Was it a warning or a caution OP?

evenflo3 · 21/11/2021 07:08

This reply has been deleted

Message withdrawn at poster's request.

TheReluctantPhoenix · 21/11/2021 07:08

I guess the devil is in the detail here.

A small teen lashing out in a frightened way at a large adult? Or an adult-sized teen bullying a frail old man? Either way is not good, but they are v different.

A letter of apology is a very good start. Make sure he takes time over it and means it.

And then very close supervision for quite some time. You want to know where he is and what he is up to.

You need to make sure this is a one off and not the first step towards ‘juvey’ and then real prison.

CovidCorvid · 21/11/2021 07:15

Is your Ds upset and remorseful? I’d be grounding him for a very long time, he’s demonstrated he’s not mature enough to be out without adult supervision.

teenagersandtoddlers · 21/11/2021 07:17

@icelollycraving it's not an official caution, it's a community order or agreement I think it's called. It will be on a record for 2 years. They will let social services know.

OP posts:
teenagersandtoddlers · 21/11/2021 07:19

@GoodnightGrandma - I asked him if he had been smoking or drinking. He said no but I am not sure. I couldn't smell anything on him but I have wondered recently

OP posts:
teenagersandtoddlers · 21/11/2021 07:20

@sashh - It says on his record for 2 years.

OP posts:
LivingDeadGirlUK · 21/11/2021 07:21

There was a big 'one punch can kill' campaign a while ago, you absolutely need to get this throught to him as well as dealing with why he thinks harrasment of someone is 'fun'.
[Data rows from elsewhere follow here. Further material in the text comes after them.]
def nopD : List Word := words8 [(D.CMD, 0)]
def putD : List Word := words8 [(D.CMD, 1), (D.LOCAL_ADDR, 0x100), (D.REMOTE_ADDR, 0x30000), (D.ENDPOINT, 6), (D.ROW_BYTES, 64), (D.ROWS, 1),
  (D.ACK_REQ, 1)]
def getD' : List Word := words8 [(D.CMD, 2), (D.LOCAL_ADDR, 0x100), (D.REMOTE_ADDR, 0x30000), (D.ENDPOINT, 6), (D.ROW_BYTES, 8192), (D.ROWS, 1)]
def putMcD : List Word := words8 [(D.CMD, 3), (D.LOCAL_ADDR, 0x100), (D.REMOTE_ADDR, 0x30000), (D.GROUP, 4), (D.ROW_BYTES, 64), (D.ROWS, 1)]
def addD : List Word := words8 [(D.CMD, 4), (D.REMOTE_ADDR, 0x30000), (D.ENDPOINT, 6), (D.OPERAND, 3)]
def swapD : List Word := words8 [(D.CMD, 5), (D.REMOTE_ADDR, 0x30000), (D.ENDPOINT, 6), (D.OPERAND, 3)]
def signalD : List Word := words8 [(D.CMD, 6), (D.ENDPOINT, 6), (D.TARGET_CTR, 3), (D.OPERAND, 3), (D.ACK_REQ, 1)]
def amD : List Word := words8 [(D.CMD, 0x10), (D.LOCAL_ADDR, 0x100), (D.CHANNEL, 2), (D.AM_HANDLER, 7), (D.EXPECT_REPLY, 1), (D.AM_LENGTH, 64)]
def amReplyD : List Word := words8 [(D.CMD, 0x11), (D.LOCAL_ADDR, 0x100), (D.ENDPOINT, 6), (D.RING, 2), (D.AM_LENGTH, 64), (D.REPLY_TAG, 5)]
def collD (cmd : Nat) (l : List (DFld × Nat)) : List Word := words8 ([(D.CMD, cmd), (C.GROUP, 4), (C.SEQ, 7)] ++ l)
def collDs : List (List Word) :=
  [collD CC.BARRIER [], collD CC.SCALAR_REDUCE [(C.FORMAT, 0), (C.OP, 1), (C.OPERAND, 3)],
    collD CC.REDUCE [(C.SRC_ADDR, 0x1000), (C.DST_ADDR, 0x2000), (C.COUNT, 256)],
    collD CC.ALL_REDUCE [(C.SRC_ADDR, 0x1000), (C.DST_ADDR, 0x8000), (C.COUNT, 256)],
    collD CC.BROADCAST [(C.SRC_ADDR, 0x1000), (C.DST_ADDR, 0x8000), (C.COUNT, 256)],
    collD CC.REDUCE_SCATTER [(C.SRC_ADDR, 0x1000), (C.DST_ADDR, 0x8000), (C.COUNT, 256), (C.MEMBERS, 2)],
    collD CC.ALL_GATHER [(C.SRC_ADDR, 0x1000), (C.DST_ADDR, 0x8000), (C.COUNT, 256), (C.MEMBERS, 2)]]

theorem witness_ready : Claims.Ready (queueWith putD) 5 1 putD := ready_of_check _ _ (by decide +kernel)
/-- Every row that starts a command finds its descriptor at the head of its queue. -/
theorem witness_every_row_starts : ([nopD, putD, getD', putMcD, addD, swapD, signalD, amD, amReplyD] ++ collDs).all
      (fun ws => readyAt (queueWith ws) ws) = true
    ∧ ([nopD, putD, getD', putMcD, addD, swapD, signalD, amD, amReplyD] ++ collDs).map (fun ws => dget ws D.CMD)
      = (Claims.starts 5 1).map (fun e => e.1) := by decide +kernel
theorem witness_arrays_lost : (ownBank (queueWith putD) 5 2 7).queueOpen 5 1 = true
    ∧ (ownBank (queueWith putD) 5 2 7).arraysOwned 5 1 = false := by decide +kernel
def waitD : List Word := words8 [(D.CMD, 0), (D.WAIT_EN, 1), (D.WAIT_CTR, 63), (D.WAIT_VALUE, 1)]
theorem witness_head_waits : (queueWith waitD).queueOpen 5 1 = true ∧ (queueWith waitD).arraysOwned 5 1 = true
    ∧ waitD = (queueWith waitD).descriptor 5 1 2 ∧ (queueWith waitD).get F.CP_QSTAT_HEAD (qCopy 5 1) = 2
    ∧ (queueWith waitD).headWaits 5 waitD = true := by decide +kernel

theorem witness_nop : wellDescribed nopD = true ∧ pairingOk nopD = true
    ∧ ((Claims.begun (queueWith nopD) 5 1).livePart 5).isSome = true ∧ Memory.wf (queueWith nopD).mem = true
    ∧ readyAt (queueWith nopD) nopD = true := by decide +kernel
/-- Reserved bit 63 of word 0. -/
def misfitD : List Word := putD.set 0 (putD.getD 0 0 ||| 0x8000000000000000)
theorem witness_misfit : wellDescribed misfitD = false ∧ dget misfitD D.CMD = 1 ∧ readyAt (queueWith misfitD) misfitD = true := by
  decide +kernel

/-- The hypotheses of a transfer's issue, as a check. -/
def issues (s : State) (ws : List Word) : Bool :=
  let v := Claims.begun s 5 1
  readyAt s ws && wellDescribed ws && pairingOk ws && v.livePart 5 == some 0
    && (zeroShape ws && !dflag ws D.RSIG_EN && !dflag ws D.ACK_REQ) == false && v.localCheck 5 ws == none && v.channelCheck 5 ws == none
    && (match v.aim 5 0 ws true with | .at d => d.group != 0 || d.ep != 5 || d.chip != s.own | _ => false)
    && v.channelFull 5 ws == false && decide (s.stale = [])
theorem witness_transfers : [putD, getD', addD, swapD, signalD, amD, amReplyD].all (fun ws => issues (queueWith ws) ws) = true := by
  decide +kernel
theorem witness_put_mc_issues : issues (grouped (queueWith putMcD)) putMcD = true := by decide +kernel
teenagersandtoddlers · 21/11/2021 07:22

@evenflo3 - I agree. He needs to know the impact of what he thinks is a joke on people and how they feel. Apparently this has happened numerous times to this same man.

OP posts:
Onlinedilema · 21/11/2021 07:23

Your son should not be knocking on the doors of randomers and running away. He could have killed the man by punching him in the head. At 13 you need to stop him going out if this is what he is doing. The man could have been anyone. What if he had dragged your son into his house? Anything g could have happened. Either way he obviously should not be allowed to roam around the streets. I hope he has learnt his lesson.

teenagersandtoddlers · 21/11/2021 07:23

@CovidCorvid I don't know. He seems quiet and withdrawn but I don't know about remorseful. I need to discuss with him again today

OP posts:
GoodnightGrandma · 21/11/2021 07:24

[quote teenagersandtoddlers]@GoodnightGrandma - I asked him if he had been smoking or drinking. He said no but I am not sure. I couldn't smell anything on him but I have wondered recently [/quote]
I could never smell anything either, but I went through his drawers and found a lighter.
He was asking for £5 to buy sweets and chips when out with these mates, because they were getting a bag for £5.

NautaOcts · 21/11/2021 07:25

Does he seem remorseful?
Where did you think he was?

The man taking the bike was hardly unprovoked if they’d been harassing him. I don’t really blame him!

NautaOcts · 21/11/2021 07:26

Sorry cross post about him seeming remorseful.
I’m very sorry for you you must feel very ashamed, I would. It’s not kind and empathetic to harass people like that.

PinkSyCo · 21/11/2021 07:28

So he has to write a letter to the victim, but is he actually sorry OP? Because that would make a big difference in how I would feel about him. Either way I would be grounding him for at least a month and taking his phone off of him too.

ThirdElephant · 21/11/2021 07:31

I don't think he should be going out unsupervised for quite a while, OP.